The first thing is to make sure you understand the difference between contrarian investing and Fashion Contrarian investing.  These contrarian investment guidelines by no means encompass everything one needs to know about trading, but it can seriously help you become a better trader/investor.

Rule 1

All popular magazines, news articles and TV stations should be used only for obtaining information that you don’t plan on using; you use this information to find out what the masses are doing.   For example,  if they tell you its time to buy gold, its time to get ready to sell if they tell you the market looks like its going to crash, we are probably close to a bottom etc

 Rule 2

Spend time learning Technical Analysis; this is very important. We have just updated the investor tools section on our web page. There are many educational resources there now, so use them it cost you nothing and took us time to put them up. Free Trading Resources

 Rule 3

Have a plan. only fools buy or sell stocks without a plan. The plan should include profit targets on each and every trade, plus and this very important, an exit plan, in case the trade does not work out.

Rule No 4 

Do not deal with options it should be part of your investment plan but not your only plan. You are far better of playing futures if you are going to waste all your money on options only, futures are much cleaner, less slippage, less spread and you can get a feel for it because you can study the pattern of one market. I am not saying that everyone should get up and play futures, but if you are going to be a fool and play only options, then the wiser thing to do would be to learn futures and attempt to get in tune with one of the markets ie Dow futures. In addition, remember the saying “A fool and his money are soon parted”; having said that options are absolutely fabulous instruments to lock in spectacular profits.

Contrarian Investing No 5

With proper money management, one could lose his entire options portfolio and still walk away with a profit.

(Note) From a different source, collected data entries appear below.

/-- XFORM in a run, from the moment HOST presents it (R135, R143). -/
theorem run_xform {s : State R} {n : Word} {kind : Kind} {cmd : Byte} {u : Vector (Sample R) n.toNat}
    {rest : List (ScriptLine R)} (k : Nat) (h : TablesReady p n s) (hle : n.toNat ≤ p.inner.L)
    (hkind : (kind, cmd) ∈ [(Kind.fft, 0x30#8), (.ifft, 0x31#8), (.uifft, 0x32#8), (.sfft, 0x33#8), (.sifft, 0x34#8)])
    (hu : s.buf.readRange n.toNat = .ok u) (hs : s.script = .act (.frame ⟨cmd, [n]⟩) :: rest) :
    ∃ t, Host.Core.run (coreOn p) (k + 7) s = Host.Core.run (coreOn p) k t ∧ t.phase = .idle ∧ t.guard = false ∧
      t.script = rest ∧ t.buf.readRange n.toNat = .ok (bluestein p.num p.trig p.inner.ops kind hle u) := by
  obtain ⟨i, hdecode, hexec⟩ := decode_xform (R := R) (T := T) hkind n
  have hn : s.sizeN = n.toNat := congrArg BitVec.toNat h.n
  have haccept : hostActBy (execOn p) p.num.zero (.frame ⟨cmd, [n]⟩) (s.setScript rest) =
      .next (((s.setScript rest).setKind kind (scale p.num kind n.toNat)).begin .tMod) := by
    rw [← hn]
    exact (presentBy_ok hdecode _).trans ((hexec p _).trans (xform_accepted h.phase h.guard h.n.symm))
  obtain ⟨hx, hw⟩ := h.readRange_begin rest kind (scale p.num kind n.toNat)
  obtain ⟨t, hrun, ht⟩ := run_xform_microOps k hx hw hu rfl h.arrivals hn h.sizeM hle
  rw [bluestein_eq_transformed]
  exact ⟨t, (run_act_on (k + 6) (by rw [h.phase]; rfl) hs haccept).trans hrun, ht⟩

/-- From the state after reset a CONSTRUCT for the attached capability, a WRBUF of `u` and an XFORM leave the big-step
transform of `u` in BUF, thirteen steps on (R132, R143, R146). -/
theorem run_construct_writeBuf_xform {zero : R} {n l : Word} {kind : Kind} {cmd : Byte} (h1 : 1 ≤ n.toNat)
    (hmax : n.toNat ≤ Config.nMax) (hsize : innerSize n.toNat = p.inner.L) (hl : l.toNat = p.inner.L)
    (hle : n.toNat ≤ p.inner.L) (u : Vector (Sample R) n.toNat)
    (hkind : (kind, cmd) ∈
      [(Kind.fft, 0x30#8), (.ifft, 0x31#8), (.uifft, 0x32#8), (.sfft, 0x33#8), (.sifft, 0x34#8)]) :
    ∃ t, Host.Core.run (coreOn p) 13 ((State.initial zero).setScript [.act (.frame ⟨0x10#8, [n, l, l, l, n, n, l]⟩),
        .act (.writeBuf n (samples u)), .act (.frame ⟨cmd, [n]⟩)]) = .next t ∧ t.phase = .idle ∧ t.guard = false ∧
      t.script = [] ∧ t.buf.readRange n.toNat = .ok (bluestein p.num p.trig p.inner.ops kind hle u) := by
  obtain ⟨s1, hrun1, hready1, hscript1⟩ := run_construct (p := p) (s := (State.initial zero).setScript _) 8 rfl rfl rfl
    h1 hmax hsize hl rfl
  obtain ⟨s2, hrun2, hready2, hscript2, hbuf⟩ := run_writeBuf 7 hready1 hscript1
  obtain ⟨t, hrun3, ht⟩ := run_xform 0 hready2 hle hkind hbuf hscript2
  exact ⟨t, hrun1.trans (hrun2.trans hrun3), ht⟩

end Sys2Proof.Machine
end

section
/-! Bluestein's algorithm over the real numbers is the DFT (R144, R162): the chirp identity
`2*i*k = i^2 + k^2 - (k-i)^2` turns the DFT into a convolution, which `ConvThm` and `InvFwd(c)` evaluate. -/

namespace Sys2Proof.Ideal

open Machine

We will use a 100K portfolio for this example

10% is 10K

Okay, you lose the entire 10K by playing options idiotically.

Now you play nice and safely with the other 90K and you make 30% for the year. Don’t say it’s not possible; all of you who have long-term positions in Gold is up more than 30% this year alone. Just catch the major trend and follow it. So you make 27K so you know have a total of 117K, but let’s say you make only 20% that brings the total to 108K, you could even make 15% and still walk away with a profit.

The key here is that you live to fight again and then you can take some of these profits and play options once more

The most important factor to remember is that all stock market crashes or strong corrections should be viewed through a bullish lens from a long-term perspective.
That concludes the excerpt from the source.